VIENNA — Decreased urinary placental growth factor at midgestation is strongly associated with the subsequent development of early-onset preeclampsia, S. Ananth Karumanchi, M.D., reported.
“Low urinary PlGF antedates the clinical diagnosis of preeclampsia and may serve as a screening test to predict who will develop early-onset disease,” Dr. Karumanchi said at the 14th World Congress of the International Society for the Study of Hypertension in Pregnancy.
The findings, published soon after the congress, come from a nested case-control study within the Calcium for Preeclampsia Prevention trial of healthy nulliparous women enrolled at five U.S. university medical centers during 1992–1995. Frozen serum and urine samples from 120 women with preeclampsia were compared with those of 120 matched normotensive controls (JAMA 2005;293:77–85).
In all the women, urinary PlGF levels increased during the first two trimesters, with a more rapid increase after 21–24 weeks and a peak at 29–33 weeks. However, those levels were significantly lower among the women who subsequently developed preeclampsia at weeks 25–28, 29–32, and 33–36. Differences were particularly large between the controls and the women who subsequently developed preeclampsia before 37 weeks or who had preeclampsia with a small-for-gestational age (SGA) infant.
Alterations in urinary PlGF levels at 21–32 weeks were also more pronounced in women who subsequently developed preeclampsia before 37 weeks (87 pg/mL) than among those who had onset of preeclampsia at term (223 pg/mL).
At 33–42 weeks, those levels were 22 vs. 118 pg/mL, lead author Richard J. Levine, M.D., of the National Institute of Child Health and Human Development, Bethesda, Md., and his associates reported in the published article.
The women were divided by quartiles of urinary PlGF obtained at 21–32 weeks' gestation and the results adjusted for gestational age at specimen collection, storage time, body mass index, and maternal age.

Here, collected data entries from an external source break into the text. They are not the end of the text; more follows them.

section
/-!
PROOFS. Input and output (44_io.md rules R183 to R198). A single transfer is one port access; a block transfer is a port
access and a memory access, then changes of B, HL, F and PC.
-/

namespace Sys2Proof.Machine

open Sys2Proof

/-! ### Single transfers (R185 to R190) -/

/-- A byte read from port BC sets F but for C (R186, R187). -/
theorem State.inC_flags (s : State) : HasFlags (valueFlags s.regs.f s.inC.1) s s.inC.2 :=
  State.hasFlags_of_putXY (u := (s.ioRead s.bc).2) rfl rfl

/-- Settles O48: each form is one port access, after which the inputs write a register, F or both. -/
theorem singlePortTransfers : Obligations.SinglePortTransfers := by
  intro s
  refine ⟨?inA, ?inReg, ?inFlags, ?outA, ?outReg, ?outZero⟩
  case inA => exact fun n => ⟨_, rfl, rfl, rfl⟩
  case inReg =>
    intro y
    have flags : HasFlags (valueFlags s.regs.f s.inC.1) s (s.inC.2.setReg y s.inC.1) := by
      simpa only [HasFlags, State.setReg_fields, Bank.set_f] using s.inC_flags
    exact ⟨_, s.inC.1, rfl, rfl, State.reg_setReg .., flags.valueFlags⟩
  case inFlags =>
    exact fun silicon => ⟨_, s.inC.1, State.undocumented_silicon .inFC _ silicon, rfl, s.inC_flags.valueFlags⟩
  case outA => exact fun n => ⟨_, rfl, rfl⟩
  case outReg => exact fun y => ⟨_, rfl, rfl⟩
  case outZero => exact fun silicon => ⟨_, State.undocumented_silicon .outC0 _ silicon, rfl⟩

/-! ### Block transfers (R184, R191 to R198) -/

/-- The model reduces `k` to a byte before it takes its low three bits. -/
theorem ioBlockFlags_zpv (v b : Byte) (k : Nat) :
    (ioBlockFlags v b k).z = decide (b = 0) ∧
    (ioBlockFlags v b k).pv = evenOnes (BitVec.ofNat 8 (k % 8) ^^^ b) := by
  refine ⟨beq_eq_decide b 0, ?pv⟩
  rw [← parity_eq_evenOnes, ← Nat.mod_mod_of_dvd k (show 8 ∣ 256 by decide)]
  rfl

/-- How a block transfer ends (R184, R193): Z is the flag function's whatever is drawn; under Silicon S, N and C are
too, and so is all of F on an execution that does not repeat. -/
theorem State.ioBlockEnd_ends {s u : State} (v : Byte) (k : Nat) (repeats : Bool) (params : u.params = s.params)
    (pc : u.pc = s.pc) : BlockIoEnd v u.regs.b k repeats s (u.ioBlockEnd v k repeats) := by
  obtain ⟨zero, even⟩ := ioBlockFlags_zpv v u.regs.b k
  unfold State.ioBlockEnd
  extract_lets again
  have repeating : again = true ↔ repeats = true ∧ u.regs.b ≠ 0 := by rw [Bool.and_eq_true, bne_iff_ne]
  rw [BlockIoEnd, ← repeating, ← zero, ← even, ← params, ← pc]
  cases undoc : u.params.undocFlags with
  | silicon =>
    cases again <;> simp [State.drawMask, undoc, Flags.mix, Flags.maskRepeatIo, Flags.none, ioBlockFlags]
  | draw =>
    cases again <;>
      simp [State.drawMask, undoc, Flags.mix, Flags.union, Flags.maskBlockIo, Flags.maskRepeatIo, Flags.none]

/-- What the end of a block transfer leaves of the fields it never writes. -/
theorem State.ioBlockEnd_kept (s : State) (v : Byte) (k : Nat) (repeats : Bool) :
    let t := s.ioBlockEnd v k repeats
    t.trace = s.trace ∧ t.mem = s.mem ∧ t.regs.b = s.regs.b ∧ t.regs.c = s.regs.c ∧ t.hl = s.hl := by
  simp [State.ioBlockEnd, State.hl]

/-- All four block inputs are this one operation: a read of the port BC, a write at HL, and changes of registers. -/
theorem State.inStep_blockRead (s : State) (delta : Word) (deltaC : Byte) (repeats : Bool) :
    BlockRead delta deltaC repeats s (s.inStep delta deltaC repeats) := by
  obtain ⟨-, stored⟩ := (s.ioRead s.bc).2.memWrite_stored s.hl (s.ioRead s.bc).1
  rw [State.plainAt_congr (s := s) (by simp)] at stored
  unfold State.inStep
  extract_lets v s1 s2
  have regs : s1.regs = s.regs := by simp [s1, v]
  have b : s2.regs.b = s.regs.b - 1 := by simp [s2, regs, Bank.set]
  have c : s2.regs.c = s.regs.c := by simp [s2, regs, Bank.set]
  have hl : s2.hl = s.hl + delta := by simp [s2, State.hl, regs]
  rw [c]
  obtain ⟨trace, mem, keptB, keptC, keptHl⟩ := s2.ioBlockEnd_kept v.1 (v.1.toNat + (s.regs.c + deltaC).toNat) repeats
  refine ⟨v.1, ?trace, fun plain => ?stored, keptB.trans b, keptC.trans c, keptHl.trans hl, ?ends⟩
  case trace => rw [trace]; simp [s2, s1, v]
  case stored => rw [State.byteAt, mem]; exact stored plain
  case ends =>
    rw [← b]
    exact State.ioBlockEnd_ends _ _ _ (by simp [s2, s1, v]) (by simp [s2, s1, v])

/-- All four block outputs are this one operation: a read at HL, a write of the port made of the new B and C, and
changes of registers. -/
theorem State.outStep_blockWritten (s : State) (delta : Word) (repeats : Bool) :
    BlockWritten delta repeats s (s.outStep delta repeats) := by
  obtain ⟨-, read⟩ := s.memRead_loaded s.hl
  unfold State.outStep
  extract_lets v s1 s2 s3
  have regs : s2.regs = s.regs.set .b (s.regs.b - 1) := by simp [s2, s1, v]
  have port : s1.bc = joinBytes (s.regs.b - 1) s.regs.c := by simp [s1, v, State.bc, Bank.set]
  have b : s3.regs.b = s.regs.b - 1 := by simp [s3, regs, Bank.set]
  have c : s3.regs.c = s.regs.c := by simp [s3, regs, Bank.set]
  have hl : s3.hl = s.hl + delta := by simp [s3, State.hl, regs, Bank.set]
  have low : s3.regs.l = loByte (s.hl + delta) := by rw [← hl, State.hl, loByte_joinBytes]
  rw [low]
  obtain ⟨trace, -, keptB, keptC, keptHl⟩ := s3.ioBlockEnd_kept v.1 (v.1.toNat + (loByte (s.hl + delta)).toNat) repeats
  refine ⟨v.1, ?trace, read, keptB.trans b, keptC.trans c, keptHl.trans hl, ?ends⟩
  case trace => rw [trace, ← port]; simp [s3, s2, s1, v]
  case ends =>
    rw [← b]
    exact State.ioBlockEnd_ends _ _ _ (by simp [s3, s2, s1, v]) (by simp [s3, s2, s1, v])

/-- Settles O49: each instruction is one `inStep` or one `outStep`. -/
theorem blockPortTransfers : Obligations.BlockPortTransfers := by
  intro s
  exact ⟨⟨_, rfl, s.inStep_blockRead 1 1 false⟩, ⟨_, rfl, s.inStep_blockRead (-1) (-1) false⟩,
    ⟨_, rfl, s.inStep_blockRead 1 1 true⟩, ⟨_, rfl, s.inStep_blockRead (-1) (-1) true⟩,
    ⟨_, rfl, s.outStep_blockWritten 1 false⟩, ⟨_, rfl, s.outStep_blockWritten (-1) false⟩,
    ⟨_, rfl, s.outStep_blockWritten 1 true⟩, ⟨_, rfl, s.outStep_blockWritten (-1) true⟩⟩

end Sys2Proof.Machine
end

section
/-!
PROOFS. `EI` before a poll, and the run loop (45_system.md rules R200, R202; 60_exceptions.md rules R213, R218, R229,
R249). What an iteration leaves the loop to do is said once, in `runLoop_succ_next`; the bound on the count, what a
`Run` keeps and the composition of two are inductions over it.
-/

namespace Sys2Proof.Machine

open Sys2Proof

/-! ### `EI` has no shadow -/

theorem State.poll_mode1 {s : State} (latch : s.nmiLatch = false) (line : s.intLine = true) (enabled : s.iff1 = true)
    (mode : s.im = .im1) : s.poll = (s.acceptMode1, true) := by
  simp [State.poll, latch, line, enabled, mode]

/-- The call of the provider afterwards touches neither a cell nor memory (R218). -/
theorem State.acceptMode1_accepted (s : State) : Accepted 0x0038 false s s.acceptMode1 := by
  have accepted := s.takeInterrupt_accepted 0x0038 false
  simp only [State.acceptMode1]
  split
  · exact accepted
  · exact accepted

theorem State.acceptMode1_of_noProvider {s : State} (noProvider : s.provider = false) :
    s.acceptMode1 = s.takeInterrupt 0x0038 false := by
  simp [State.acceptMode1, noProvider]

/-- A running core that accepts in mode 1 pushes PC, and where the stack is plain memory only a provider can make a
forbidden call (R215, R218, R235). -/
theorem step_accepts_mode1 {s : State} (live : s.live) (latch : s.nmiLatch = false) (line : s.intLine = true)
    (enabled : s.iff1 = true) (mode : s.im = .im1) (running : s.halted = false) (hi : s.plainAt (s.sp - 1))
    (lo : s.plainAt (s.sp - 2)) :
    ∃ u, step s = endOfStep (.next u) ∧ u.pc = 0x0038 ∧ u.byteAt (s.sp - 1) = hiByte s.pc ∧
      u.byteAt (s.sp - 2) = loByte s.pc ∧ (s.provider = false → u.violation = none) := by
  have accepts : s.nextDraw.poll = (s.nextDraw.acceptMode1, true) := State.poll_mode1 latch line enabled mode
  have returns : s.nextDraw.returnAddress = s.pc := if_neg (Bool.eq_false_iff.1 running)
  obtain ⟨pc, -, -, -, -, -, hiStored, loStored, -, -⟩ := s.nextDraw.acceptMode1_accepted
  rw [returns] at hiStored loStored
  refine ⟨_, step_of_poll_accepts live accepts, pc, hiStored hi, loStored lo, fun noProvider => ?_⟩
  rw [State.acceptMode1_of_noProvider (by simpa using noProvider)]
  obtain ⟨-, -, violation⟩ := s.nextDraw.takeInterrupt_linesKept 0x0038 false hi lo
  obtain ⟨-, -, noViolation⟩ := live
  exact violation.trans noViolation

/-- Settles O55: what `EI` leaves is a state whose poll accepts in mode 1. -/
theorem enableTakesEffectAtTheNextPoll : Obligations.EnableTakesEffectAtTheNextPoll := by
  intro s live latch line mode running hi lo
  obtain ⟨u, accepted⟩ :=
    step_accepts_mode1 (s := { s with iff1 := true, iff2 := true }) live latch line rfl mode running hi lo
  exact ⟨_, u, rfl, accepted⟩

/-! ### One iteration -/

section
variable {s t u : State} {turn : Turn}

/-- The converse of `iterate_next` for an instruction. -/
theorem iterate_executed (live : s.live) (declines : s.nextDraw.poll = (u, false)) (running : u.halted = false)
    (polled : u.violation = none) (fetched : u.fetchInstr.2.violation = none)
    (next : exec u.fetchInstr.1 u.fetchInstr.2 = .next t) (ended : t.violation = none) :
    iterate s = .next (t, .executed) := by
  obtain ⟨initialised, written, -⟩ := live
  simp [iterate, initialised, written, declines, running, polled, fetched, next, ended]

theorem step_of_iterate (h : iterate s = .next (t, turn)) : step s = .next t := by
  simp only [step, h]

Compared with women in the upper three quartiles, the odds ratio was 22.5 for later development of preterm preeclampsia among the women with PlGF concentrations in the lowest quartile (less than 118 pg/mL). The association was even stronger when restricted to just morning urine specimens, with an odds ratio of 39.5.
For term preeclampsia, the adjusted odds ratios of lowest vs. the upper three quartiles of PlGF concentration were 2.2 at 21–32 weeks and 2.3 at 33–42 weeks' gestation. The data also suggested a strong association between low urinary PlGF and a substantially increased risk for preeclampsia with an SGA infant, but the numbers were too small to make a stable estimate, Dr. Levine and his associates noted.
Adjusting the results for urinary creatinine concentration did not change the strength of the associations, they said.
Previous data from this research group showed that increased circulating serum levels of the angiogenic factor soluble fms-like tyrosine kinase (sFlt-1) were predictive of subsequent preeclampsia (N. Engl. J. Med. 2004;350:672–83).
But because the sFlt-1 molecule is too large to be filtered into urine, the current study focused on PlGF, which binds to sFlt-1, as a more clinically feasible alternative. If a reliable dipstick assay could be developed for urine screening of all pregnant women for urine PlGF, then subsequent serum measurements of both PlGF and sFlt-1 could minimize false-positive results from urine testing, the researchers said.
At the congress, Dr. Karumanchi, a nephrologist at Beth Israel Deaconess Medical Center, Boston, said, “Obviously, this is a retrospective study done using specimens frozen for several years, and we don't know if it can be reproduced prospectively. Nevertheless, it does prove the hypothesis that angiogenic factors play a critical role in the pathogenesis of this syndrome.”